Kris Patton was the Maroons’ girls’ track and field coach, but young Ensrud spent most of her time tracking the boys.

“Dike Stirrett was so generous with his time,” Whitney said. “In the fall, there was no cross-country team for girls, but Mr. Stirrett helped me do workouts in the morning so I could do volleyball after school.”

A defining moment occurred a few weeks before the state track meet in Ensrud’s senior year. Stirrett brought a stopwatch and a group of standout middle-distance runners from the boys’ team to the UI Armory. Ensrud ran a time trial with Stirrett substituting two fresh runners for the final 880 yards.

Her unofficial mile time for the workout (which was later published in The News-Gazette) was 4:47.6.

Stirrett wanted her to recognize her capabilities because in races, Whitney said, “I was so far ahead of second I couldn’t hear them.”

The eye-opening time, she said, “gave me confidence I could do it.”

She followed up at state with a winning 4:56.62 clocking, which made Ensrud the fastest female miler in state history then.

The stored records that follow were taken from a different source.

-- ==== Sys2Proof/Machine/Pegs.lean ====
section
/-! DEFINITION. Pegs, waits, remote peg messages, fences and rings (07), and what the class 0x7 commands do when they
start. -/

namespace Sys2Proof.Machine

/-- 2^64 - 1: the value of a saturated peg (R215). -/
abbrev pegMax : Nat := 0xFFFFFFFFFFFFFFFF

/-! ### Slots (R214) -/

/-- The peg slot `idx`, if it has been used. -/
def State.peg? (s : State) (idx : Nat) : Option Peg := s.pegs.slots.find? (fun g => g.idx = idx)

/-- Peg slot `idx` changed by `f`. -/
def State.modPeg (s : State) (idx : Nat) (f : Peg → Peg) : State :=
  { s with pegs := { s.pegs with slots := s.pegs.slots.map (fun g => if g.idx = idx then f g else g) } }

/-- Peg slots of partition p that are not FREE. -/
def State.pegsOf (s : State) (p : Nat) : List Peg :=
  s.pegs.slots.filter (fun g => g.ownerPart = p && g.state != .free)

/-- LIVE pegs of partition p (R251). -/
def State.pegsLive (s : State) (p : Nat) : Nat := (s.pegs.slots.filter (fun g => g.ownerPart = p && g.state = .live)).length

/-- Waiter entries in use by partition p: local waits and remote registrations (R223, R231, R252). -/
def State.waitersUsed (s : State) (p : Nat) : Nat :=
  (s.pegs.waiters.filter (fun w => w.ref.part = p && w.remoteChip.isNone)).length +
    (s.pegs.remote.filter (fun w => w.part = p)).length

/-- The k-th slot number that no entry of a rising list names. -/
def kthFree : List Nat → Nat → Nat
  | [], k => k
  | u :: us, k => if u ≤ k then kthFree us (k + 1) else k

/-- A peg put into the list of slots, slot numbers rising. -/
def pegInsert (l : List Peg) (g : Peg) : List Peg :=
  match l with
  | [] => [g]
  | a :: rest => if a.idx = g.idx then g :: rest else if g.idx < a.idx then g :: a :: rest else a :: pegInsert rest g

/-- The ORPHANED slot of a share that was orphaned longest ago (R220). -/
def oldestOrphan (l : List Peg) : Option Peg :=
  l.foldl (fun m g =>
    if g.state != .orphaned then m
    else match m with
      | none => some g
      | some h => if g.orphanedAt < h.orphanedAt then some g else m) none

/-! ### Handles (R217, R219) -/

/-- The generation and target of a handle-table entry; an entry never used has generation 0. -/
def Ctx.entry? (c : Ctx) (idx : Nat) : Option HandleEntry := c.handles.find? (fun e => e.idx = idx)

/-- A handle-table entry put into a context's table. -/
def setEntry (e : HandleEntry) (c : Ctx) : Ctx :=
  { c with handles := c.handles.filter (fun x => x.idx ≠ e.idx) ++ [e] }

/-- The lowest free index of a context's handle table (R220). -/
def Ctx.freeIndex (c : Ctx) : Option Nat :=
  (List.range (2 ^ c.htLog2)).find? (fun i =>
    match c.entry? i with
    | none => true
    | some e => e.target.isNone)

/-- The generation of an index of a context's handle table. -/
def Ctx.entryGen (c : Ctx) (idx : Nat) : Nat :=
  match c.entry? idx with
  | none => 0
  | some e => e.gen

/-- A table entry released: empty, its generation raised modulo 256 (R217). -/
def releaseEntry (idx : Nat) (c : Ctx) : Ctx :=
  setEntry { idx := idx, gen := (c.entryGen idx + 1) % 256, target := none, checkOk := true } c

/-- What a handle translates to (R219). -/
inductive Xlat where
  | invalid
  | checkFail
  | orphaned (value : Nat)
  | owner (idx : Nat) (g : Peg)
  | imported (idx : Nat) (g : Peg) (rights : Nat)
  | remote (chip part peg slotGen rights : Nat)
  deriving DecidableEq, Repr

/-- A slot that an entry recorded (R219): the peg while LIVE with that SLOT_GEN; else orphaned, with the kept value while
the slot still holds it (R240 step 4). -/
def State.slotState (s : State) (idx gen : Nat) : Option Peg × Nat :=
  match s.peg? idx with
  | none => (none, 0)
  | some g =>
    if g.slotGen ≠ gen then (none, 0)
    else if g.state = .live then (some g, 0)
    else (none, if g.state = .orphaned then g.value.toNat else 0)

/-- Translation of a peg handle of a context (R217, R219). -/
def translate (s : State) (c : Ctx) (h : Nat) : Xlat :=
  let idx := h % 4096
  let gen := bitsOf h 24 8
  if 2 ^ c.htLog2 ≤ idx then .invalid
  else match c.entry? idx with
    | none => .invalid
    | some e =>
      if e.gen ≠ gen then .invalid
      else match e.target with
        | none => .invalid
        | some t =>
          if !e.checkOk then .checkFail
          else match t with
            | .owner i g =>
              match s.slotState i g with
              | (some q, _) => .owner i q
              | (none, v) => .orphaned v
            | .localImport i g r =>
              match s.slotState i g with
              | (some q, _) => .imported i q r
              | (none, v) => .orphaned v
            | .remote ch pt i g r => .remote ch pt i g r

/-! ### Messages to other chips (R230) -/

/-- A PEG message queued: a parcel of class MC, 48 B of plaintext, eligible at once; its APPLY_AT is written as its flit
leaves (R230, R234). -/
def sendPeg (part dst : Nat) (m : PegMsg) (s : State) : State :=
  s.addParcel (fun id =>
    { mkParcel id part .peg none dst 0 0 48 0 0 (.peg m) none false s.now with eligibleAt := some s.now })

/-- A message about a slot of a home. -/
def pegMsg (msg status slot slotGen part context seq : Nat) (value target : Quad) (deadline : Nat) : PegMsg :=
  { msg := msg, status := status, slot := slot, slotGen := slotGen, part := part, context := context, seq := seq,
    value := value, target := target, deadline := deadline, applyAt := 0 }

/-! ### Signals (R215, R243) -/

/-- A value satisfies a wait: it has reached the target, or the peg is saturated (R215, R223). -/
def satisfies (value target : Quad) : Bool := target.toNat ≤ value.toNat || value.toNat = pegMax

/-- The record of a peg event: FLAGS [1:0] 0 signal applied, 1 wait satisfied, 2 fence done (R495). -/
def tracePeg (r : CmdRef) (flags : Nat) (value : Nat) (s : State) : State :=
  traceCtx r.part r.slot 2 (r.record s.now 0x06 flags value) s

/-- Waits on a peg that its value satisfies complete; remote registrations are answered NOTIFY. A pre-empted wait is
judged when it resumes (R216, R223, R226, R231). -/
def wakePeg (idx : Nat) (s : State) : State :=
  match s.peg? idx with
  | none => s
  | some g =>
    let here (w : Waiter) : Bool := w.peg = idx && w.remoteChip.isNone && !w.preempted && satisfies g.value w.target
    let there (w : RemoteWait) : Bool := w.peg = idx && satisfies g.value w.target
    let ready := s.pegs.waiters.filter here
    let notify := s.pegs.remote.filter there
    let s1 := { s with pegs := { s.pegs with waiters := s.pegs.waiters.filter (fun w => !here w),
                                             remote := s.pegs.remote.filter (fun w => !there w) } }
    let s2 := ready.foldl (fun t w =>
      complete w.ref stOk (resultOf [(16, 8, g.value.toNat)]) (tracePeg w.ref 1 g.value.toNat t)) s1
    notify.foldl (fun t w =>
      sendPeg w.part w.src (pegMsg 0x12 stOk idx g.slotGen w.part w.context w.seq g.value 0 0) t) s2

/-- The ring rule (R243): whether a signal that would set a peg to `v` is allowed. -/
def ringAllows (s : State) (g : Peg) (v : Nat) : Bool :=
  match g.role, s.peg? g.partner with
  | .producer, some c => v - c.value.toNat ≤ g.depth
  | .consumer, some q => v ≤ q.value.toNat
  | _, _ => true

/-- The new value a signal would give (R215): saturating sum, or maximum. -/
def signalValue (g : Peg) (v : Nat) : Nat :=
  if g.isValue then max g.value.toNat v else min pegMax (g.value.toNat + v)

“I was in the right place at the right time and had good coaches,” said Whitney, who has taught chemistry at Hingham (Mass.) High School since 2001.

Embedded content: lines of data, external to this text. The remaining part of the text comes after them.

/-- The home's answer (R196): a parcel in the request's class, or the end of a request of this chip. -/
def answerPool (i : PoolIn) (part result aflags : Nat) (old : Quad) (line : List Byte) (s : State) : State :=
  let m := { i.req with result := result, aflags := aflags, old := old, compare := 0, line := line }
  if i.src = s.chip then
    match s.sill.remote.find? (fun q => q.id = i.pseq && q.part = part) with
    | some q => finishRemote q m s
    | none => s
  else
    s.addParcel (fun id => mkParcel id part .atomicResp none i.src i.cls 0 (if m.rop = 1 && result = rApplied then 288 else 32)
      0 (BitVec.ofNat 32 i.pseq) (.atomicResp m) none false s.now)

/-- A line written by the home in its own window. -/
def homeWrite (part addr cls : Nat) (data : List Byte) (s : State) : State :=
  pumpSill (addAccess none 1 part addr 256 true data cls s).2

/-- A pool atomic applied at the home (R201, R202, R203). -/
def applyAtomic (i : PoolIn) (part : Nat) (line : List Byte) (s : State) : State :=
  let w := atypeBytes i.req.atype
  let off := i.req.offset % 256
  let old := ofLeBytes ((line.drop off).take w)
  let (new, swapped) := atomicNew (i.req.rop - 0x10) i.req.atype old i.req.operand.toNat i.req.compare.toNat
  let flags := if swapped then 1 else 0
  let e : LedgerEntry := { part := part, src := i.src, aseq := i.req.aseq, context := i.req.context, aflags := flags,
                           time := s.now, old := BitVec.ofNat 64 old }
  answerPool i part rApplied flags (BitVec.ofNat 64 old) []
    (setLedger e (homeWrite part (ownBase + i.req.offset / 256 * 256) i.cls
      (splice 0 line off (leBytes w new)) s))

/-- POOL_REQUEST_HOME (R195, R196, R204): the home executes a placed request; `given` is what reading its ledger entry and
line returns. It waits while an earlier access of the line, or an earlier request with the same ASEQ, is under way. -/
def poolRequestHome (src domain pseq cls : Nat) (m : PoolMsg) (given : MemRead) (s : State) : State :=
  match s.sill.inbox.find? (fun i => i.src = src && i.domain = domain && i.pseq = pseq && i.cls = cls && i.req = m) with
  | none => s
  | some i =>
    let same (x : PoolIn) : Bool := x.src = src && x.domain = domain && x.req.rop ≥ 0x11 && m.rop ≥ 0x11 &&
      x.req.aseq = m.aseq
    let earlier := (s.sill.inbox.takeWhile (fun x => x ≠ i)).any same
    let rest := { s with sill := { s.sill with inbox := s.sill.inbox.erase i } }
    match s.partOfDomain domain with
    | none => rest
    | some part =>
      let addr := ownBase + m.offset / 256 * 256
      if earlier then
        { s with sill := { s.sill with inbox := s.sill.inbox.map (fun x => if x = i then { x with waited := true } else x) } }
      else if s.sill.accesses.any (fun a => a.open_ && a.lines.contains (addr / 256)) then s
      else if !s.sill.poolEn || !rangesCover (s.part part).t2 gran12 (m.offset / 256 * 256) 256 then
        answerPool i part rRefused 0 0 [] (plumbEvent 0x83 0 0 (some part) false src (some part) rest)
      else
        match given with
        | .ok bytes =>
          let line := lineNow s part (addr / 256) bytes
          if m.rop = 1 then answerPool i part rApplied 0 0 line rest
          else if m.rop = 2 then
            let new := (List.range 4).foldl (fun b k =>
              if bitOf m.mask k then splice 0 b (64 * k) ((m.line.drop (64 * k)).take 64) else b) line
            answerPool i part rApplied 0 0 [] (homeWrite part addr cls new rest)
          else
            match s.ledgerEntry part src m.aseq with
            | some e =>
              if e.aseq = m.aseq then
                if i.waited then answerPool i part rReplayed (e.aflags % 2 + 2) e.old [] rest
                else if !m.retry then answerPool i part rReused 0 0 [] rest
                else if s.now ≤ e.time + 100000 then answerPool i part rReplayed (e.aflags % 2 + 2) e.old [] rest
                else answerPool i part rUnknown 0 0 [] rest
              else if m.retry then answerPool i part rUnknown 0 0 [] rest
              else applyAtomic i part line rest
            | none => if m.retry then answerPool i part rUnknown 0 0 [] rest else applyAtomic i part line rest
        | bad => readFail part bad rest

/-- ANSWER_TIMEOUT (R440): 1 ms after a request settled without an answer, its job ends with cause 5. -/
def answerTimeout (id : Nat) (s0 : State) : State :=
  let due (t : Option Nat) : Bool := s0.running && t.isSome
  let s := match s0.sill.remote.find? (fun q => q.id = id), s0.pegs.signals.find? (fun x => x.parcel = id) with
    | some q, _ => if due q.settledAt then s0.atTime (q.settledAt.getD 0 + 1000000) else s0
    | none, some g => if due g.settledAt then s0.atTime (g.settledAt.getD 0 + 1000000) else s0
    | none, none => s0
  match s.sill.remote.find? (fun q => q.id = id) with
  | some q =>
    if !due q.settledAt then s
    else
      let s1 := { s with sill := { s.sill with remote := s.sill.remote.filter (fun x => x.id ≠ id) } }
      let s2 := match q.ref, q.access with
        | some r, _ => complete r stJobFaulted (detailOf 5) s1
        | none, some a => answerAccess a kFault [] s1
        | none, none => s1
      endJob q.part 5 ((q.ref.map (fun r => r.slot)).getD 0) s2
  | none =>
    match s.pegs.signals.find? (fun x => x.parcel = id) with
    | none => s
    | some g =>
      if !due g.settledAt then s
      else
        let s1 := { s with pegs := { s.pegs with signals := s.pegs.signals.filter (fun x => x.parcel ≠ id) } }
        endJob g.ref.part 5 g.ref.slot (complete g.ref stJobFaulted (detailOf 5) s1)

/-! ### Patrol and sweep (R181, R190) -/

/-- The partitions whose pages' records stand in a sector of the counter region. -/
def recordOwners (s : State) (addr : Nat) : List Nat :=
  let q := (addr - ctrBase) / ctrQuarter
  let o := (addr - ctrBase) % ctrQuarter
  (((List.range 4).filterMap (fun k =>
    let rec_ := o / 24 + k
    if 24 * rec_ < o + 64 then s.ownerOf (pageAddr (4 * rec_ + q)) else none))).eraseDups

/-- PATROL_READ (R181). -/
def patrolRead (addr : Nat) (first second : Sector) (s : State) : State :=
  let (d, s1) := decodeSector (laneOf addr) first second s
  if d.isSome then s1
  else
    let src := 0x2C + tileOf addr
    if addr < t0End then
      match s1.ownerOf addr with
      | some p => memFail p src 3 s1
      | none => plumbEvent src 0 0 none false 0 none s1
    else
      match recordOwners s1 addr with
      | [] => plumbEvent src 0 0 none false 0 none s1
      | ps => ps.foldl (fun t p => memFail p src 3 t) s1

/-- Ranges without one number. -/
def rangesWithout (rs : List Range) (n : Nat) : List Range :=
  (rs.map (fun r =>
    if r.first ≤ n && n < r.first + r.count then
      ([{ first := r.first, count := n - r.first }, { first := n + 1, count := r.first + r.count - (n + 1) }] : List Range)
    else [r])).flatten.filter (fun r => r.count ≠ 0)

/-- COUNTER_SWEEP (R190): the record of a released page rewritten to KEY_EPOCH 0, unless a live key has written it since. -/
def counterSweep (page : Nat) (s : State) : State :=
  if !inRanges s.sill.sweep page then s
  else
    let s1 := { s with sill := { s.sill with sweep := rangesWithout s.sill.sweep page } }
    let r := s.record page
    if (List.range 16).any (fun p => (s.part p).tierKey = some r.keyEpoch) then s1
    else { s1 with sill := { s1.sill with records := s1.sill.records.filter (fun x => x.page ≠ page) } }

/-! ### ATOMIC and INVALIDATE -/

def layoutAtomic (p : Packet) (_ : State) : Layout :=
  let w := atypeBytes (pf p 21 1)
  { cflags := 0xF0
    fields := [(20, 0, 8), (21, 0, 8), (24, 0, 48), (32, 0, 32), (36, 0, 8 * w)] ++ (if pf p 20 1 = 4 then [(44, 0, 64)] else [])
    ranges := [badClass p, (20, !atomicAllowed (pf p 20 1) (pf p 21 1)), (24, pf p 24 6 % w ≠ 0)] }

/-- Tier 0 and tier 1, where no pool command may go (R199, R202). -/
def inLowTiers (addr : Nat) : Bool := addr < t0End || (t1Base ≤ addr && addr < t1End)

/-- ATOMIC (R197, R200, R202). -/
def startAtomic (r : CmdRef) (p : Packet) (s : State) : State :=
  let addr := pf p 24 6
  let cls := flagClass p
  let aop := pf p 20 1
  let t := pf p 21 1
  let req (off : Nat) : PoolMsg :=
    poolReq (0x10 + aop) t 0 (bitOf p.flags.toNat 7) (pf p 32 4) off r.slot
      (BitVec.ofNat 64 (pf p 36 (atypeBytes t))) (BitVec.ofNat 64 (pf p 44 8)) []
  let go (home off : Nat) : State :=
    sendPool r.part home cls (remoteReq r.part home (some r) none addr (0x10 + aop) r.slot (pf p 32 4)) (req off)
      (dropPool r.part (addr / 256) (hold r s))
  if inLowTiers addr then complete r stWrongState (detailOf 0x0601) s
  else
    match place s r.part addr (atypeBytes t) with
    | .refused => complete r stNotPermitted (detailOf 0) s
    | .tier0 _ => complete r stWrongState (detailOf 0x0601) s
    | .sealed a => if lacksSillResv s r.part cls then complete r stWrongState (detailOf 0x0604) s else go s.chip (a - ownBase)
    | .remote home off =>
      if lacksSillResv s r.part cls then complete r stWrongState (detailOf 0x0604) s else go home off

def layoutInvalidate (p : Packet) (_ : State) : Layout :=
  { cflags := 0x70, fields := [(24, 0, 48), (32, 0, 32)],
    ranges := [badClass p, (24, pf p 24 6 % 4096 ≠ 0), (32, pf p 32 4 = 0)] }

/-- INVALIDATE (R199): lines being filled are delivered but not kept. -/
def startInvalidate (r : CmdRef) (p : Packet) (s : State) : State :=
  let lo := pf p 24 6
  let hi := lo + 4096 * pf p 32 4
  let touches (a b : Nat) : Bool := lo < b && a < hi
  let cls := flagClass p
  if touches 0 t0End || touches t1Base t1End then complete r stWrongState (detailOf 0x0601) s
  else if !s.inCarve r.part lo (hi - lo) then complete r stNotPermitted (detailOf 0) s
  else if lacksSillResv s r.part cls then complete r stWrongState (detailOf 0x0604) s
  else
    let hit (l : PoolLine) : Bool := l.part = r.part && lo ≤ l.addr && l.addr < hi
    let n := (s.sill.pool.filter hit).length
    complete r stOk (resultOf [(16, 4, n)]) { s with sill := { s.sill with
      pool := s.sill.pool.filter (fun l => !hit l)
      remote := s.sill.remote.map (fun q =>
        if q.part = r.part && q.rop = 1 && lo ≤ q.addr && q.addr < hi then { q with dropFill := true } else q) } }

end Sys2Proof.Machine
end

“She was ahead of her time,” Stirrett said.

Like Miller, Little can trace her fortunes in the business world to the lessons learned while participating in sports at Central.

“For most of my professional career, I have been a project manager,” said Little, who lives near Milwaukee. “I don’t believe I would have been as successful if I hadn’t learned the value of team by competing in sports as a teenager.

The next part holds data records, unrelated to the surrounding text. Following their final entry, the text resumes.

/-- The categories of a slot use (R95, R97, R255, R259, R268, R405, R415). A struck partition's positions carry IDLE. -/
def catsOf (s : State) (u : SlotUse) : List Cat :=
  match u with
  | .localMc p =>
    if !(s.part p).struck then [.mcLocal p]
    else if (s.part p).phase = .teardown then [.mcLocal p, .tail p] else []
  | .transitMc => [.mcTransit, .mcInfra]
  | .owned .transitRc => [.transitRc, .be]
  | .owned .transitTc => [.transitTc, .be]
  | .owned .p0 => [.be]
  | .owned (.resv e) =>
    match s.resv? e with
    | none => []
    | some r => if (s.part r.part).struck then [] else if r.part = 0 then [.resv e, .be] else [.resv e, .quota r.part, .be]
  | .owned (.quota p) => if (s.part p).struck then [] else [.quota p, .be]
  | .open_ => [.mcTransit, .mcInfra, .transitAny, .loose, .be]

/-- A reservation holds a position on a link. -/
def State.hasPosition (s : State) (resv : Option Nat) (link : Nat) : Bool :=
  match resv.bind s.resv? with
  | some r => r.on link ≠ 0
  | none => false

/-- A flit that a category takes from the replay buffer or the link's queue. -/
def catTakes (s : State) (link : Nat) (c : Cat) (q : QFlit) : Bool :=
  let k := q.hdr.cls
  match c with
  | .mcLocal p => !q.transit && q.owner = some p && k = 0
  | .tail p => !q.transit && q.owner = some p
  | .mcTransit => q.transit && k = 0
  | .mcInfra => !q.transit && q.owner = none && k = 0
  | .transitRc => q.transit && k = 1
  | .transitTc => q.transit && (k = 2 || k = 3)
  | .transitAny => q.transit && 1 ≤ k && k ≤ 3
  | .resv e => !q.transit && q.resv = some e
  | .loose => !q.transit && q.owner ≠ none && 1 ≤ k && k ≤ 3 && !s.hasPosition q.resv link
  | .quota p => !q.transit && q.owner = some p && k = 3
  | .be => k = 4

/-- PTAGs of this block's parcels in flight. -/
def State.ptagUsed (s : State) (t : Nat) : Bool := s.gl.parcels.any (fun x => x.pseq.isSome && x.ptag = t)

/-- PTAG values from the next on, unused first-fit. -/
def State.ptags (s : State) : List Nat := (List.range 4096).map (fun i => (s.gl.nextPtag + i) % 4096)

/-- The way of a flit of this block with a PTAG leads over a link. -/
def State.leadsTo (s : State) (link dst ptag : Nat) (mirror : Bool) : Bool :=
  match s.wayOut s.chip dst ptag mirror with
  | .link n _ => n = link
  | .unreachable => false

/-- The PTAG with which a parcel's copy leaves on a link (R118, R260): its own once it is in flight; else the first unused
one, or with `choose` the first unused one that leads there. -/
def copyPtag (s : State) (x : TxParcel) (mirror choose : Bool) (link : Nat) : Option Nat :=
  let lead (t : Nat) : Bool := s.leadsTo link x.dst t mirror
  if x.pseq.isSome then if lead x.ptag then some x.ptag else none
  else if choose then
    if (List.range 8).any lead then s.ptags.find? (fun t => !s.ptagUsed t && lead t) else none
  else
    match s.ptags.find? (fun t => !s.ptagUsed t) with
    | some t => if lead t then some t else none
    | none => none

/-- A parcel's first flit may leave (R108, R113, R124): 64 unacknowledged at most, no FULL route, a domain key, an IV. -/
def State.mayOpen (s : State) (x : TxParcel) : Bool :=
  x.pseq.isSome ||
    (s.unackedTo x.part x.dst < 64 && !s.routeFull x.part x.dst x.mirror && (s.key? x.part 0).isSome &&
      (s.part x.part).ivParcel < ivMax && !(s.part x.part).struck)

/-- A copy of a parcel that a category takes on a link, with its PTAG. -/
def catParcel (s : State) (link : Nat) (c : Cat) (x : TxParcel) (mirror : Bool) : Option Nat :=
  let left := if mirror then x.mirror && x.sentMirror < x.flits else x.sent < x.flits
  if !left || x.eligibleAt.isNone || !s.mayOpen x then none
  else
    let homes := match x.resv.bind s.resv? with | some r => (r.copyLinks mirror).contains (some link) | none => false
    match c with
    | .mcLocal p => if x.cls = 0 && x.part = p then copyPtag s x mirror true link else none
    | .tail p => if x.part = p && x.pseq.isSome then copyPtag s x mirror false link else none
    | .resv e => if x.resv = some e && homes then copyPtag s x mirror true link else none
    | .quota p =>
      if x.part = p && x.cls = 3 && homes && (s.part p).view.level ≠ 0 then copyPtag s x mirror true link else none
    | .loose => if 1 ≤ x.cls && x.cls ≤ 3 && !homes then copyPtag s x mirror false link else none
    | .be => if x.cls = 4 && s.beOpen x.part then copyPtag s x mirror false link else none
    | _ => none

/-- The place of a BE parcel in the context round robin: its context slot; parcels of no context after them. -/
def TxParcel.turn (x : TxParcel) : Nat := match x.ctx with | some c => c | none => 4096 + x.part

/-- The parcels of a category on a link, as parcel, copy and PTAG. -/
def catParcels (s : State) (link : Nat) (c : Cat) : List (TxParcel × Bool × Nat) :=
  s.gl.parcels.flatMap (fun x =>
    (match catParcel s link c x false with | some t => [(x, false, t)] | none => []) ++
      (match catParcel s link c x true with | some t => [(x, true, t)] | none => []))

“I learned the value of setting goals and working hard to accomplish those goals. Even learning to deal with defeat or failure has been helpful.”

Becky Beach, a 1974 Central graduate, was part of the groundbreaking first high school girls’ basketball team that was formed in her senior season.

“We only played five games, but five games was better than zero,” said Beach, who has been the assistant golf professional at Lincolnshire Fields since 1984. “My teammates could give some of today’s athletes a run for their money in a game of H-O-R-S-E.”

Her brief prep career was still enough for Beach to gain some recognition. Illinois offered her a scholarship to play basketball and golf.

Besides learning the importance of teamwork, Beach derived another benefit from her time in athletics.

“Sports helped me overcome most of my shyness,” she said.

On the other end of the spectrum from Beach is Allie Lindemann, a 2006 graduate and one of this year’s Central High School Hall of Fame honorees. Lindemann was raised in an era when girls’ sports were as prevalent as ones for boys.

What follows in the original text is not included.